Outra expressão, com certo tom entre o jocoso e ofensivo, que quase não se ouve mais é almofadinha. É sobre a origem dela que faço rápidas observações.

Corria o ano de 1919, meses após o final da Grande Guerra. Um concurso esquisito mobilizou a cidade de Petrópolis, no Rio de Janeiro: “rapazes elegantes e efeminados” se reuniram para definir quem era o melhor na arte de bordar e pintar almofadas trazidas da Europa especialmente para a ocasião.

Antes que alguém se ofenda com o efeminados do parágrafo acima, aviso logo que a expressão não é minha. Foi assim que o escritor Raimundo Magalhães Jr., um tremendo conhecedor das coisas daquele tempo, biógrafo de João do Rio e pai da carnavalesca Rosa Magalhães, se referiu aos participantes do concurso.

Magalhães Jr. explica que esse curioso certame deu origem à expressão almofadinha, para designar os tipos afetados, cheios de salamaleques e não-me-toques, nos tempos da República Velha.

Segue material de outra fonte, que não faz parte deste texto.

-- ==== Sys2Proof/Certificates/Slice0/Obligations.lean ====
section
/-!
DEFINITION. The statements about the engine: what each command does and leaves alone, and what every step keeps.
-/

namespace Sys2Proof
end Sys2Proof

open Sys2Proof Sys2Proof.Machine

/-- SIGNAL_DETECT and BLOCK_LOCK. TS1, TS2, TS4 and ADAPTATION_COMPLETE. Each clause: under its hypotheses on the
state and the operands exec answers a next state, in which no part of the state but those it lists differs from the
state at the command's instant, and there (1) a signal in DETECT begins step 1 of training with no lane locked and
nothing counted (R119); (2) where a fast retrain may begin, a signal begins it with step 6 (R125); (3) elsewhere a
signal changes nothing; (4) 64 valid headers give a lane read its block lock, and lane 0 ends step 1 (R114, R119); (5)
in a fast retrain lane 0 also starts the TS3 of the engine (R125); (6) a lane outside the set is ignored (R99); (7) 16
good TS1 in a row with the same LANES, RATE and GEN, every lane locked, its LANE byte right and the skew within 64 ns,
end step 2: the engine sends TS1 on the lanes named (R119); (8) fewer are counted on, and step 2 is over: step 3 waits
for the 16 (R119); (9) a RATE or LANES beyond the written one is refused: its code is the failure reason, its GEN is
kept as refused, and TS1 goes on on lane 0 (R120); (10) a slot that fails its check, is no TS1 or has an invalid
header ends both runs (R112, R113, R119); (11) 8 TS2 in step 4 make the engine send 16 TS2, take the rate and the
lanes of the training and send TS3 (R119); (12) fewer are counted on (R119); (13) TS2 of a refused training are
ignored (R120); (14) TS4 are counted up to 8, and step 8 follows step 7 when the receiver is ready and 8 have come
(R119); (15) an adaptation complete on the lanes in force with a skew within 64 ns ends step 6: the receiver is ready,
its adaptation stored, its lanes locked, and step 8 follows at once where 8 TS4 have come (R118, R119); (16) a larger
skew leaves step 6 as it was (R118). -/
def Obligations.TrainingFollows : Prop :=
  (∀ (t : Nat) (s : State), s.pw.dev ≠ .off → rxOn s = true → s.lane.st = .detect → s.lane.idleFrom = none →
    ∃ s', exec (.signalDetect t) s = .next s' ∧ keepsBut [.lane] (s.advance t) s' ∧
    s'.lane = { s.lane with st := .slow, step := 1, stepAt := (s.advance t).now, lock := [false, false, false, false], ts1Run := 0, ts2Run := 0, ts4Run := 0, cause2 := 2, tsPar := none }) ∧
  (∀ (t : Nat) (s : State), s.pw.dev ≠ .off → mayRetrain s = true → ∃ s', exec (.signalDetect t) s = .next s' ∧
    keepsBut [.lane, .pw] (s.advance t) s' ∧ s'.lane.st = .retrain ∧ s'.lane.step = 6 ∧
    s'.lane.stepAt = (s.advance t).now ∧ s'.lane.rxReady = false ∧ s'.lane.txMode = .idle) ∧
  (∀ (t : Nat) (s : State), s.pw.dev ≠ .off → mayRetrain s = false →
    (s.lane.st ≠ .detect ∨ rxOn s = false ∨ s.lane.idleFrom.isSome = true) → ∃ s', exec (.signalDetect t) s = .next s' ∧
    keepsBut [] (s.advance t) s' ∧ s'.lane = s.lane) ∧
  (∀ (t : Nat) (lane : Fin 4) (s : State), s.pw.dev ≠ .off → rxOn s = true → lane.val < rxLanes s →
    s.lane.st ≠ .retrain → ∃ s', exec (.blockLock t lane) s = .next s' ∧ keepsBut [.lane, .phy] (s.advance t) s' ∧
    s'.lane = { s.lane with lock := s.lane.lock.modify lane.val (fun _ => true), step := if s.lane.st = .slow ∧
    s.lane.step = 1 ∧ lane = 0 then 2 else s.lane.step, stepAt := if s.lane.st = .slow ∧ s.lane.step = 1 ∧
    lane = 0 then (s.advance t).now else s.lane.stepAt }) ∧
  (∀ (t : Nat) (s : State), s.pw.dev ≠ .off → rxOn s = true → s.lane.st = .retrain → 0 < s.lane.lanes →
    s.lane.txMode = .idle → ∃ s', exec (.blockLock t 0) s = .next s' ∧ keepsBut [.lane, .out, .phy] (s.advance t) s' ∧
    s'.lane.txMode = .ts3 ∧ s'.lane.txOn = s.lane.lanes ∧ s'.lane.lock = s.lane.lock.modify 0 (fun _ => true) ∧
    s'.out = .slot 0x12 1 :: s.out) ∧
  (∀ (t : Nat) (lane : Fin 4) (s : State), s.pw.dev ≠ .off → rxOn s = true → rxLanes s ≤ lane.val →
    ∃ s', exec (.blockLock t lane) s = .next s' ∧ keepsBut [] (s.advance t) s' ∧ s'.lane = s.lane) ∧
  (∀ (t n : Nat) (blks : List (List Byte)) (skew : List Nat) (s : State), s.pw.dev ≠ .off → rxOn s = true →
    s.lane.st = .slow → 2 ≤ s.lane.step → s.lane.step ≤ 4 → ctlOk 0x10 (slotBlk blks s) = true →
    trainRefusal s (leField (slotBlk blks s) 2 1) (leField (slotBlk blks s) 3 1) = 0 →
    step2Cause s (leField (slotBlk blks s) 2 1) blks skew = 0 → slotOk 0x10 (leField (slotBlk blks s) 2 1) blks = true →
    0 < readSlots blks n s →
    16 ≤ (if s.lane.tsPar = some (leField (slotBlk blks s) 2 1, leField (slotBlk blks s) 3 1, leField (slotBlk blks s) 9 1) then s.lane.ts1Run else 0) + readSlots blks n s →
    (s.lane.step ≠ 4 ∨ s.lane.tsPar ≠ some (leField (slotBlk blks s) 2 1, leField (slotBlk blks s) 3 1, leField (slotBlk blks s) 9 1)) →
    ∃ s', exec (.ts1 t blks skew n) s = .next s' ∧ keepsBut [.lane, .out, .phy] (s.advance t) s' ∧ s'.lane.step = 4 ∧
    s'.lane.ts1Run = 16 ∧ s'.lane.txOn = leField (slotBlk blks s) 2 1 ∧ s'.lane.txMode = .ts1 ∧
    s'.lane.tgtLanes = leField (slotBlk blks s) 2 1 ∧ s'.lane.tgtRate = leField (slotBlk blks s) 3 1 ∧
    s'.lane.hops = leField (slotBlk blks s) 5 1 ∧ s'.out = .slot 0x10 1 :: s.out) ∧
  (∀ (t n : Nat) (blks : List (List Byte)) (skew : List Nat) (s : State), s.pw.dev ≠ .off → rxOn s = true →
    s.lane.st = .slow → 2 ≤ s.lane.step → s.lane.step ≤ 4 → ctlOk 0x10 (slotBlk blks s) = true →
    trainRefusal s (leField (slotBlk blks s) 2 1) (leField (slotBlk blks s) 3 1) = 0 →
    step2Cause s (leField (slotBlk blks s) 2 1) blks skew = 0 → slotOk 0x10 (leField (slotBlk blks s) 2 1) blks = true →
    s.lane.tsPar = some (leField (slotBlk blks s) 2 1, leField (slotBlk blks s) 3 1, leField (slotBlk blks s) 9 1) →
    0 < readSlots blks n s → s.lane.ts1Run + readSlots blks n s < 16 → ∃ s', exec (.ts1 t blks skew n) s = .next s' ∧
    keepsBut [.lane, .phy] (s.advance t) s' ∧ s'.lane.step = (if s.lane.step = 2 then 3 else s.lane.step) ∧
    s'.lane.ts1Run = s.lane.ts1Run + readSlots blks n s) ∧
  (∀ (t n : Nat) (blks : List (List Byte)) (skew : List Nat) (s : State), s.pw.dev ≠ .off → rxOn s = true →
    s.lane.st = .slow → 2 ≤ s.lane.step → s.lane.step ≤ 4 → 0 < readSlots blks n s →
    ctlOk 0x10 (slotBlk blks s) = true →
    trainRefusal s (leField (slotBlk blks s) 2 1) (leField (slotBlk blks s) 3 1) ≠ 0 →
    ∃ s', exec (.ts1 t blks skew n) s = .next s' ∧ keepsBut [.lane, .out, .phy] (s.advance t) s' ∧
    s'.lane.failReason = trainRefusal s (leField (slotBlk blks s) 2 1) (leField (slotBlk blks s) 3 1) ∧
    s'.lane.refusedGen = some (leField (slotBlk blks s) 9 1) ∧ s'.lane.step = 3 ∧ s'.lane.txOn = 1 ∧
    s'.lane.txMode = .ts1) ∧
  (∀ (t n : Nat) (blks : List (List Byte)) (skew : List Nat) (s : State), s.pw.dev ≠ .off → rxOn s = true →
    s.lane.st = .slow → 2 ≤ s.lane.step → s.lane.step ≤ 4 → 0 < readSlots blks n s →
    ctlOk 0x10 (slotBlk blks s) = false → ∃ s', exec (.ts1 t blks skew n) s = .next s' ∧
    keepsBut [.lane, .phy] (s.advance t) s' ∧ s'.lane.ts1Run = 0 ∧ s'.lane.ts2Run = 0 ∧ s'.lane.step = s.lane.step) ∧
  (∀ (t n : Nat) (blks : List (List Byte)) (s : State), s.pw.dev ≠ .off → rxOn s = true → s.lane.st = .slow →
    s.lane.step = 4 → ctlOk 0x11 (slotBlk blks s) = true → s.lane.refusedGen = none → 0 < readSlots blks n s →
    8 ≤ s.lane.ts2Run + readSlots blks n s → ∃ s', exec (.ts2 t blks n) s = .next s' ∧
    keepsBut [.lane, .out, .phy] (s.advance t) s' ∧ s'.out = .slot 0x12 1 :: .slot 0x11 16 :: s.out ∧
    s'.lane.st = .atRate ∧ s'.lane.step = 6 ∧ s'.lane.rate = s.lane.tgtRate ∧ s'.lane.lanes = s.lane.tgtLanes ∧
    s'.lane.txMode = .ts3) ∧
  (∀ (t n : Nat) (blks : List (List Byte)) (s : State), s.pw.dev ≠ .off → rxOn s = true → s.lane.st = .slow →
    s.lane.step = 4 → ctlOk 0x11 (slotBlk blks s) = true → s.lane.refusedGen = none → 0 < readSlots blks n s →
    s.lane.ts2Run + readSlots blks n s < 8 → ∃ s', exec (.ts2 t blks n) s = .next s' ∧
    keepsBut [.lane, .phy] (s.advance t) s' ∧ s'.lane.ts2Run = s.lane.ts2Run + readSlots blks n s ∧ s'.lane.step = 4 ∧
    s'.lane.st = .slow) ∧
  (∀ (t n : Nat) (blks : List (List Byte)) (s : State), s.pw.dev ≠ .off → rxOn s = true → s.lane.st = .slow →
    s.lane.step = 4 → s.lane.refusedGen.isSome = true → ctlOk 0x11 (slotBlk blks s) = true →
    ∃ s', exec (.ts2 t blks n) s = .next s' ∧ keepsBut [.lane, .phy] (s.advance t) s' ∧ s'.lane.ts2Run = s.lane.ts2Run ∧
    s'.lane.st = .slow ∧ s'.lane.step = 4) ∧
  (∀ (t n : Nat) (blks : List (List Byte)) (s : State), s.pw.dev ≠ .off → rxOn s = true →
    (s.lane.st = .atRate ∨ s.lane.st = .retrain) → ctlOk 0x13 (slotBlk blks s) = true → 0 < readSlots blks n s →
    ∃ s', exec (.ts4 t blks n) s = .next s' ∧ keepsBut [.lane, .out, .phy] (s.advance t) s' ∧
    s'.lane.ts4Run = min 8 (s.lane.ts4Run + readSlots blks n s) ∧
    (s'.lane.step = 8 ↔ s.lane.step = 8 ∨ s.lane.step = 7 ∧ s.lane.rxReady = true ∧
    8 ≤ s.lane.ts4Run + readSlots blks n s)) ∧
  (∀ (t : Nat) (ctle : List Nat) (dfe : List (List Int)) (eye skew : List Nat) (s : State), s.pw.dev ≠ .off →
    rxOn s = true → (s.lane.st = .atRate ∨ s.lane.st = .retrain) → s.lane.step = 6 →
    (∀ k ∈ skew.take s.lane.lanes, k ≤ 64000) → ∃ s', exec (.adaptationComplete t ctle dfe eye skew) s = .next s' ∧
    keepsBut [.lane, .out, .phy] (s.advance t) s' ∧ s'.lane.rxReady = true ∧ s'.lane.adapted = true ∧
    s'.lane.step = (if s.lane.ts4Run = 8 then 8 else 7) ∧
    s'.lane.lock = (List.range 4).map (fun i => decide (i < s.lane.lanes))) ∧
  (∀ (t : Nat) (ctle : List Nat) (dfe : List (List Int)) (eye skew : List Nat) (s : State), s.pw.dev ≠ .off →
    (∃ k ∈ skew.take s.lane.lanes, 64000 < k) → ∃ s', exec (.adaptationComplete t ctle dfe eye skew) s = .next s' ∧
    keepsBut [] (s.advance t) s' ∧ s'.lane = s.lane)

Outra versão diz que o termo deriva dos bancos de madeira dos bondes cariocas, que causavam transtornos aos bumbuns mais sensíveis e obrigavam alguns passageiros a levar almofadas para se sentar com o mínimo de conforto. Os machões achavam que só os frescos precisavam das almofadinhas. Gosto das duas versões, a do concurso e a do bonde. Desconfio, todavia, que a primeira é mais verossímil.

Voltemos ao campeonato de almofadinhas bordadas em Petrópolis. A disputa entre os mancebos foi acirrada. Há relatos de que dois concorrentes deram chiliques, tiveram queda de pressão e desmaiaram depois do anúncio do resultado. Meninas prendadas acompanhavam atentamente o desempenho dos varões não tão assinalados.

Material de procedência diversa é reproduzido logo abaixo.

-- ==== Sys2Proof/Laws/State.lean ====
section
/-!
SUPPORT. What the updates every command goes through leave alone, field by field, and the calculus of frames.
-/

namespace Sys2Proof.Machine

set_option Elab.async false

Quem não gostou coisa nenhuma da contenda, com direito a faniquitos e siricoticos dos rapazolas, foi o escritor Lima Barreto. O autor do Triste Fim de Policarpo Quaresma vociferou contra os participantes do concurso em uma de suas crônicas mais famosas. Cito o grande Lima:

“Foi à custa deste esforço e desta abnegação dos pais que esses petroniozinhos de agora obtiveram ócio para bordar vagabundamente almofadinhas em Petrópolis, ao lado de meninas deliqüescentes. Hércules caricatos ao lado de Onfales cloróticas e bobinhas.”

Pausa para um esclarecimento das antigas. Posso imaginar alguns leitores pensando o seguinte: que diabos o Lima pretendeu dizer com Hércules caricatos e Onfales cloróticas? Explico rapidamente.

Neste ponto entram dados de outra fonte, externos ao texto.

theorem latches_closeDisc {j : Nat} (hj : lasts j) (s : State) : latches j (closeDisc s) = latches j s := by
  refine (latches_discAgree hj _).trans ((latches_discEval _ _ _).trans ?_)
  unfold assertDisc
  exact latches_ite rfl (latches_ite rfl (latches_ite rfl rfl))

theorem latches_enterUp {j : Nat} (hj : lasts j) (c i : Nat) (s : State) : latches j (enterUp c i s) = latches j s := by
  unfold enterUp; extract_lets pick lost x s1 z s2
  have h3 : latches j s2 = latches j s := rfl
  have h2 : latches j (abandonLoad s2) = latches j s := (latches_abandonLoad hj _).trans h3
  clear_value s2 x pick
  refine latches_ite rfl ?_
  split
  · exact (latches_limpEntry _ _ _).trans h2
  · exact (latches_holdEntry hj _).trans h2
  · exact (latches_darkEntry hj _).trans h2
  · exact h3

theorem latches_lowerTo {j : Nat} (hj : lasts j) {t : Nat} {s s' : State} (h : lowerTo t s = some s') : latches j s' = latches j s := by
  unfold lowerTo at h; split at h
  · split at h
    · cases h
    · cases h; exact (latches_limpEntry _ _ _).trans ((latches_closeDisc hj _).trans rfl)
  · cases h; exact latches_ite ((latches_setHold _ _ _).trans rfl) rfl

theorem latches_turnReturn {j : Nat} (hj : lasts j) (t : Nat) (s : State) : latches j (turnReturn t s) = latches j s := by
  unfold turnReturn; extract_lets z s1
  have h1 : latches j s1 = latches j s := rfl
  clear_value s1
  refine latches_ite h1 ?_
  cases h : lowerTo t s1 with
  | none => exact h1
  | some x => exact (latches_lowerTo hj h).trans h1

theorem latches_resetLow {j : Nat} (hj : lasts j) (t : Nat) (s : State) : latches j (resetLow t s) = latches j s := by
  unfold resetLow
  refine latches_ite rfl ?_
  split
  · rename_i h; exact (latches_lowerTo hj h).trans rfl
  · rfl

theorem latches_retarget {j : Nat} (hj : lasts j) (i : Nat) (s : State) : latches j (retarget i s) = latches j s := by
  unfold retarget; extract_lets tgt c
  exact latches_ite (latches_enterUp hj _ _ _) (latches_ite (latches_turnReturn hj _ _) (latches_ite rfl (latches_ite rfl rfl)))

theorem latches_raiseTarget {j : Nat} (hj : lasts j) (i was : Nat) (s : State) : latches j (raiseTarget i was s) = latches j s := by
  unfold raiseTarget; extract_lets tgt
  split
  · exact latches_ite ((latches_resetLow hj _ _).trans ((latches_retarget hj _ _).trans rfl)) (latches_retarget hj _ _)
  · exact latches_retarget hj _ _

/-- A raise latches the source, with its cause for a condition source, and counts it (R387, R388). -/
theorem latches_raiseSrc {j : Nat} (hj : lasts j) (i : Nat) (x : List Byte) (s : State) (h : hasSource i = true) :
    latches j (raiseSrc i x s) = (bmSet s.saf.latched i, s.saf.injected, s.saf.floorUp, modNth s.saf.raises i satInc16,
      s.saf.transients, bmGet (if isCond i then bmSet s.saf.causes i else s.saf.causes) j) := by
  unfold raiseSrc; extract_lets was z s1 s2 c s3
  have h2 : latches j s2 = latches j s1 := (latches_raiseTarget hj _ _ _).trans rfl
  have h3 : latches j s3 = latches j s1 := (latches_of_framed (keeps_logAdd _ _ _ _ _) (by simp)).trans h2
  rw [if_neg (by simp [h])]
  exact latches_ite ((latches_of_framed (keeps_event _ _ _ _) (by simp)).trans h3) h3

theorem bmGet_bmSet (m : Bitmap) (i : Nat) (h : i < 256) : bmGet (bmSet m i) i = true := by
  simp [bmGet, bmSet, h]

theorem bmGet_bmClr (m : Bitmap) (i : Nat) : bmGet (bmClr m i) i = false := by
  simp [bmGet, bmClr]

/-- A raised source is latched (R387). -/
theorem latched_raiseSrc (i : Nat) (x : List Byte) (s : State) (h : hasSource i = true) (hi : i < 256) :
    bmGet (raiseSrc i x s).saf.latched i = true := by
  have := latches_raiseSrc (j := 0) (by simp [lasts]) i x s h
  simp only [latches, Prod.mk.injEq] at this
  rw [this.1]; exact bmGet_bmSet _ _ hi

/-- A cause that ends is present no more (R387). -/
theorem causes_setCause_off (i : Nat) (x : List Byte) (s : State) : bmGet (setCause i false x s).saf.causes i = false := by
  simp [setCause, bmGet_bmClr]

/-- A cause that appears is present, where no entry to a safety state ends it at once (R387). -/
theorem causes_setCause_on (i : Nat) (x : List Byte) (s : State) (h : hasSource i = true) (hc : isCond i = true) (hi : lasts i) :
    bmGet (setCause i true x s).saf.causes i = true := by
  unfold setCause
  by_cases hb : bmGet s.saf.causes i = true
  · simp [hb]
  · have := latches_raiseSrc hi i x s h
    simp only [latches, Prod.mk.injEq, hc, if_true] at this
    simp [hb, this.2.2.2.2.2, bmGet_bmSet _ _ hi.1]

/-- A cause that appears anew latches its source (R387). -/
theorem latched_setCause_on (i : Nat) (x : List Byte) (s : State) (h : hasSource i = true) (hi : i < 256)
    (hn : bmGet s.saf.causes i = false) : bmGet (setCause i true x s).saf.latched i = true := by
  simp [setCause, hn, latched_raiseSrc i x s h hi]

end Sys2Proof
end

Diz a mitologia grega que Hércules, em um momento dos menos afortunados de sua trajetória de semideus, foi exilado na Ásia e condenado a viver três anos como escravo. Foi vendido à Rainha Onfales, viúva do Rei da Lídia, Tmolo. Rolou, evidentemente, um clima de novela do Manoel Carlos entre a Rainha e o filho de Zeus e Alcmena. Onfales resolveu libertar Hércules. O fortão, entretanto, estava apaixonado e preferiu continuar escravo da soberana.

Onfales, que não era mole, pintou e bordou com o semideus. Para mostrar o poder da sedução feminina, se vestia de macho e ordenava que Hércules se vestisse de mulherzinha e ficasse aos seus pés fiando a lã no fuso e na roca.

É isso mesmo – o sujeito que desceu o cacete no terrível Leão de Neméia deu uma de travesti apaixonado, bordando toalhinhas aos pés da Rainha Onfales. Os gregos enxergam nesse mito uma metáfora poderosa do domínio da beleza sobre a força bruta.

O fato é que o homem almofadinha, que tanto asco causou a Lima Barreto, ganhou fama e acabou, inclusive, consagrado como um típico personagem carioca nas caricaturas de J. Carlos, o maior nome do cartum brasileiro na primeira metade do século XX. O almofadinha, nos traços do grande desenhista, era o homem com trejeitos delicados, impecavelmente vestido, perfumado, vaidoso, que acabava dominado pela melindrosa, uma mulher avançada, de vestido curto, pernas grossas e disposta a fazer valer os seus direitos.

Como já digressiono em demasia e até Hércules entrou no furdunço, é melhor ficar por aqui. A almofada do sofá, afinal, me espera para um descanso merecido. Quem sabe me animo e começo o tal dicionário…

Abraços.

One Reply to “Histórias Brasileiras – “Almofadinha – a Origem””

  1. Obrigado pela explicação.
    Agora só me falta entender a origem da expressão “salta-pocinhas”, embora a imagem por si já seja bastante sugestiva.